22 Dec. 1837–2 Feb. 1901

An engraving of William Hodge Kithin published in 1893. Image from the Internet Archive.
An engraving of William Hodge Kithin published in 1893. Image from the Internet Archive.
William Hodge Kitchin, orator and politician, was born in Lauderdale County, Ala., the son of Boas and Arabella Smith Kitchin. When he was four, his parents returned to their native North Carolina and settled in Halifax County, where he resided for the rest of his life. Kitchin attended Emory and Henry College in Virginia but left when the Civil War broke out, enlisting with the Confederate States Army as a private in the Second North Carolina Volunteer Regiment. Eventually promoted to captain, he fought with the Army of Northern Virginia until wounded and captured in 1864.

After the war, the young veteran (now nicknamed "Captain Buck") attended to his farm and business activities in Scotland Neck. He became interested in politics and studied law, earning his license in 1869. The Democrats of the Second Congressional District selected him as their "forlorn hope" in 1872, and though he had no chance of winning a seat in Congress from the "black second," he made blistering stump speeches designed to build party morale. On election day he was overwhelmed, carrying only one of the ten counties in his district.

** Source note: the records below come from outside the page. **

/-- V-C8d. -/
theorem test_encryptNoKey :
    nextMeets (fun t => t.status == 0x47#8 && t.blk == zeroBlock)
      (exec .encrypt { State.reset with blk := zeroBlock, blkW := 0xFFFF#16 }) = true := by
  decide +kernel

/-- V-X4: unsigned, and the battery is passed through. -/
theorem test_extract :
    nextMeets (fun t => t.status == 0xC1#8 && t.resTemp == 32768#16 && t.resHum == 32768#16 && t.resBatt == 101#8)
      (exec .extract (withBlk (#v[0x80#8, 0#8, 0x80#8, 0#8, 0x65#8] ++ Vector.replicate 11 0xAA#8) 0xFFFF#16)) =
      true := by
  decide +kernel

/-- V-X6. -/
theorem test_extractUnwritten :
    faultsWith (.unwrittenRead .blk 4) (exec .extract (withBlk ptP 0x000F#16)) = true := by
  decide +kernel

/-- V-D3: a wrong key gives a record. -/
theorem test_decode :
    nextMeets (fun t => t.status == 0xE1#8 && t.resTemp == 35363#16 && t.resHum == 15615#16 && t.resBatt == 159#8)
      (exec .decode { withBlk ctC 0xFFFF#16 with key := zeroBlock }) = true := by
  decide +kernel

/-- V-D2. -/
theorem test_decodeNoKey :
    nextMeets (fun t => t.status == 0x45#8 && t.blk == ctC)
      (exec .decode { withBlk ctC 0xFFFF#16 with keyW := 0x7FFF#16 }) = true := by
  decide +kernel

/-- V-P1. -/
theorem test_process :
    nextMeets (fun t => t.status == 0xF1#8 && t.blk == ptP && t.resTemp == 2458#16 && t.resHum == 6000#16 &&
      t.resBatt == 90#8 && t.decCount == 1#8) (exec .process scenarioA) = true := by
  decide +kernel

/-- V-P9. -/
theorem test_processUnwritten :
    faultsWith (.unwrittenRead .frame 8) (exec .process (holding frameA 24#16 0x0000FF#24)) = true := by
  decide +kernel

/-- V-L1. -/
theorem test_lock : nextMeets (fun t => t.status == 0x01#8 && ctrlByte t == 0x02#8) (exec .lock configured) = true := by
  decide +kernel

/-- V-L5. -/
theorem test_lockIncomplete :
    nextMeets (fun t => t.status == 0x47#8 && ctrlByte t == 0x00#8) (exec .lock { configured with sigW := 0x1F#6 }) =
      true := by
  decide +kernel

/-- V-K1. -/
theorem test_clear :
    nextMeets (fun t => t.status == 0x00#8 && t.resTemp == 0#16 && t.blk == zeroBlock && t.frameLen == 0#16 &&
      t.decCount == 1#8 && ctrlByte t == 0x02#8 && t.frame == frameA)
      (exec .clear { scenarioA with status := 0xF1#8, resTemp := 2458#16, decCount := 1#8, blk := ptP }) = true := by
  decide +kernel

/-- V-K5. -/
theorem test_reserved :
    ([0x09#8, 0x10#8, 0x7F#8, 0x80#8, 0xFF#8].all fun d =>
      nextMeets (fun t => t.status == 0x48#8 && t.err == 0x02#8) (exec (.htxWr 0x00#8 d) State.reset)) = true := by
  decide +kernel

/-! ## Host transactions -/

/-- V-A6: a write to SIG5 while locked. -/
theorem test_writeLocked :
    nextMeets (fun t => t.sig == sigS && t.err == 0x01#8) (exec (.htxWr 0x25#8 0x78#8) scenarioA) = true := by
  decide +kernel

/-- V-A8: write 1 to clear. -/
theorem test_writeErr :
    nextMeets (fun t => t.err == 0x05#8) (exec (.htxWr 0x03#8 0x02#8) { State.reset with err := 0x07#8 }) = true := by
  decide +kernel

/-- V-A3 and V-A4: unmapped addresses and KEY read as zero, and nothing is an error. -/
theorem test_readZero :
    ([0x05#8, 0x09#8, 0x0C#8, 0x15#8, 0x26#8, 0x50#8, 0x78#8, 0xFF#8, 0x30#8, 0x3F#8].all fun a =>
      nextMeets (fun t => t.reads == [0x00#8] && t.err == 0x00#8) (exec (.htxRd a) configured)) = true := by
  decide +kernel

Six years later, in 1878, Kitchin won the nomination for Congress a second time. His chances for victory were better in this election because the majority party was deeply divided, with Black politicians James E. O'Hara and James H. Harris each claiming to be the regular Republican candidate. Kitchin won the election but only after county canvassing boards in Halifax and two other counties with a large population of Black voters rejected hundreds of O'Hara ballots on flimsy technicalities. O'Hara contested the election in the state courts and in the House, but to no avail.

As a member of Congress, Kitchin showed himself to be an intensely partisan, old-fashioned Democrat. He condemned not only Republican "bayonet rule" and corrupt practices, but also "undemocratic" internal improvements from which the South might benefit. In his bid for reelection in 1880 he was defeated by Orlando Hubbs, a northern-born white Republican. With the Republicans united it was virtually impossible for a Democrat to win. The voting in Halifax was once again tainted by charges of fraud, and a federal grand jury later indicated seven election officials, two of whom were convicted.

Although Kitchin held no significant office in the 1880s, he gained a reputation as a powerful orator, and his services were often in demand during political campaigns. A tall man with a full black beard, he "stirred party passion as no other man of his day," remembered Josephus Daniels. As Democratic elector-at-large in 1884, he sparked controversy when he publicly declined to make further appeals for the Black vote. In 1888, he commented: "You may talk tariff, revenue, corruption, fraud, pensions and every other evil . . . till doomsday and not one man in ten will remember what you said three minutes after you stop. . . . But when you talk negro equality, negro supremacy, negro domination to our people, every man's blood rises to boiling heat at once."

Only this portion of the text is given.